Yes, haunting is a good word to describe Fallout 3. I literally got chills when I was walking around and heard America the Beautiful playing in the background. Plus I think basing the game on the 50s which is supposedly the epitome of the American Dream was a brilliant idea. While it wouldn't be any less sad to see a more truly futuristic America destroyed, there is something especially poignant about seeing this innocent idea of America laid to waste. Am I even making sense? Probably not, it's hard to put into words...
It's great that you love the game, setting, etc. Welcome aboard!
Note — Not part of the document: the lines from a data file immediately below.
-- ==== Sys2Proof/Laws/Codec.lean ====
section
/-! SUPPORT. Lemmas about bit-strings, the digit loops and the carry and borrow chains. -/

namespace Sys2Proof.Laws

open Sys2Proof Sys2Proof.Machine

theorem foldl_digits (x : Bits) (acc : Nat) :
    x.foldl (fun acc b => 2 * acc + b.toNat) acc = acc * 2 ^ x.length + decodeUnsigned x := by
  induction x generalizing acc with
  | nil => simp [decodeUnsigned]
  | cons b bs ih =>
    simp only [decodeUnsigned, List.foldl_cons, List.length_cons, ih (2 * acc + b.toNat), ih (2 * 0 + b.toNat), pow_succ]
    ring

@[simp] theorem decodeUnsigned_nil : decodeUnsigned [] = 0 := rfl

/-- The place value of the first digit. -/
theorem decodeUnsigned_cons (b : Bool) (bs : Bits) :
    decodeUnsigned (b :: bs) = b.toNat * 2 ^ bs.length + decodeUnsigned bs := by
  have h := foldl_digits bs b.toNat
  simpa [decodeUnsigned] using h

theorem decodeUnsigned_lt (x : Bits) : decodeUnsigned x < 2 ^ x.length := by
  induction x with
  | nil => simp
  | cons b bs ih => cases b <;> simp [decodeUnsigned_cons, pow_succ] <;> omega

/-- Leading zeros do not change the value (R89). -/
theorem decodeUnsigned_padTo (n : Nat) (x : Bits) : decodeUnsigned (padTo n x) = decodeUnsigned x := by
  unfold padTo
  generalize n - x.length = k
  induction k with
  | zero => simp
  | succ k ih => simp [List.replicate_succ, decodeUnsigned_cons, ih]

theorem length_padTo {n : Nat} {x : Bits} (h : x.length ≤ n) : (padTo n x).length = n := by
  simp [padTo]
  omega

/-- What the addition loop leaves: as many digits as it was given, and digits and carry that denote the sum. -/
theorem addDigits_spec : ∀ a b : Bits, a.length = b.length →
    (addDigits a b).1.length = a.length
      ∧ decodeUnsigned (addDigits a b).1 + (addDigits a b).2.toNat * 2 ^ a.length = decodeUnsigned a + decodeUnsigned b := by
  intro a
  induction a with
  | nil => intro b h; cases b <;> simp_all [addDigits]
  | cons x xs ih =>
    intro b h
    cases b with
    | nil => simp at h
    | cons y ys =>
      have hl : xs.length = ys.length := by simpa using h
      obtain ⟨h1, h2⟩ := ih ys hl
      refine ⟨by simp [addDigits, h1], ?_⟩
      simp only [addDigits, decodeUnsigned_cons, h1, List.length_cons, pow_succ, ← hl]
      generalize 2 ^ xs.length = p at *
      cases x <;> cases y <;> cases hc : (addDigits xs ys).2 <;> simp [hc] at h2 ⊢ <;> omega

/-- What the subtraction loop leaves: as many digits as it was given, and digits and borrow that denote the difference. -/
theorem subDigits_spec : ∀ a b : Bits, a.length = b.length →
    (subDigits a b).1.length = a.length
      ∧ decodeUnsigned (subDigits a b).1 + decodeUnsigned b = decodeUnsigned a + (subDigits a b).2.toNat * 2 ^ a.length := by
  intro a
  induction a with
  | nil => intro b h; cases b <;> simp_all [subDigits]
  | cons x xs ih =>
    intro b h
    cases b with
    | nil => simp at h
    | cons y ys =>
      have hl : xs.length = ys.length := by simpa using h
      obtain ⟨h1, h2⟩ := ih ys hl
      constructor
      · simp only [subDigits]
        split <;> simp [h1]
      · simp only [subDigits]
        cases x <;> cases y <;> cases hc : (subDigits xs ys).2 <;>
          simp [hc, decodeUnsigned_cons, h1, ← hl, pow_succ] at h2 ⊢ <;> omega

/-- The adder's carry chain is the carry of binary addition. -/
theorem carryInto_eq_carry {n : Nat} (a b : BitVec n) (i : Nat) : carryInto a b i = BitVec.carry i a b false := by
  induction i with
  | zero => simp [carryInto]
  | succ i ih =>
    rw [BitVec.carry_succ, carryInto, ih, Bool.atLeastTwo]
    cases a.getLsbD i <;> cases b.getLsbD i <;> cases BitVec.carry i a b false <;> rfl

/-- The subtractor's borrow chain compares the low parts of the operands. -/
theorem borrowInto_eq_lt {n : Nat} (p q : BitVec n) (i : Nat) :
    borrowInto p q i = decide (p.toNat % 2 ^ i < q.toNat % 2 ^ i) := by
  induction i with
  | zero => simp [borrowInto, Nat.mod_one]
  | succ i ih =>
    have split (v : Nat) : v % 2 ^ (i + 1) = v % 2 ^ i + 2 ^ i * (v.testBit i).toNat := by
      rw [Nat.mod_pow_succ, Nat.toNat_testBit]
    have l1 : p.toNat % 2 ^ i < 2 ^ i := Nat.mod_lt _ (by positivity)
    have l2 : q.toNat % 2 ^ i < 2 ^ i := Nat.mod_lt _ (by positivity)
    rw [borrowInto, ih, split, split]
    simp only [BitVec.getLsbD]
    cases p.toNat.testBit i <;> cases q.toNat.testBit i <;> simp <;> omega

end Sys2Proof.Laws
end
At the same time, it's sort of funny that so many people idealize 1950s America as though it was the epitome of the "American Dream." This view was also true for the rush of Hollywood movies in the 1980s such as the "Back to the Future" trilogy and "Peggy Sue Got Married" as well as during the 1970s with "Happy Days" and "Lavern & Shirley" on TV. However, the reality of the 1950s was quite different, and Fallout 3 tends to capture the reality closer then the idealized view. Specifically, the 1950s saw America emerge from WW II as one of the two major world superpowers, and thus saw the birth of the Cold War, plus McCarthyism and the Red Scare, the beginning of the Space Race, and the burgeoning clash of civil rights that would explode in the 1960s (for America, that is). "Mona Lisa Smiled" DVD includes some very good interviews and documentary information about the 1950s because there was a great effort to make the film historically accurate. The creative team explains how many "middle class" and "upper class" Americans were obsessed with portraying the perfect image regardless of the reality of their lives behind closed doors. This is probably why the image has such appeal in the succeeding decades, but the reality was still far from the image.
Bioshock also paid homage to the mistaken notion that the 1950s were some kind of ideal period.
In both instances (i.e., both of these games) part of the reason they are successful is because they are able to point out the shortcomings that people of that time either willfully ignored/suppressed or simply avoided facing (thus leading to the explosive riots and other unrest during the 1960s). Both games show the idealized image of the period plus the horrid consequences of ignoring the reality, and the contrasting views make the point without resorting to lecturing.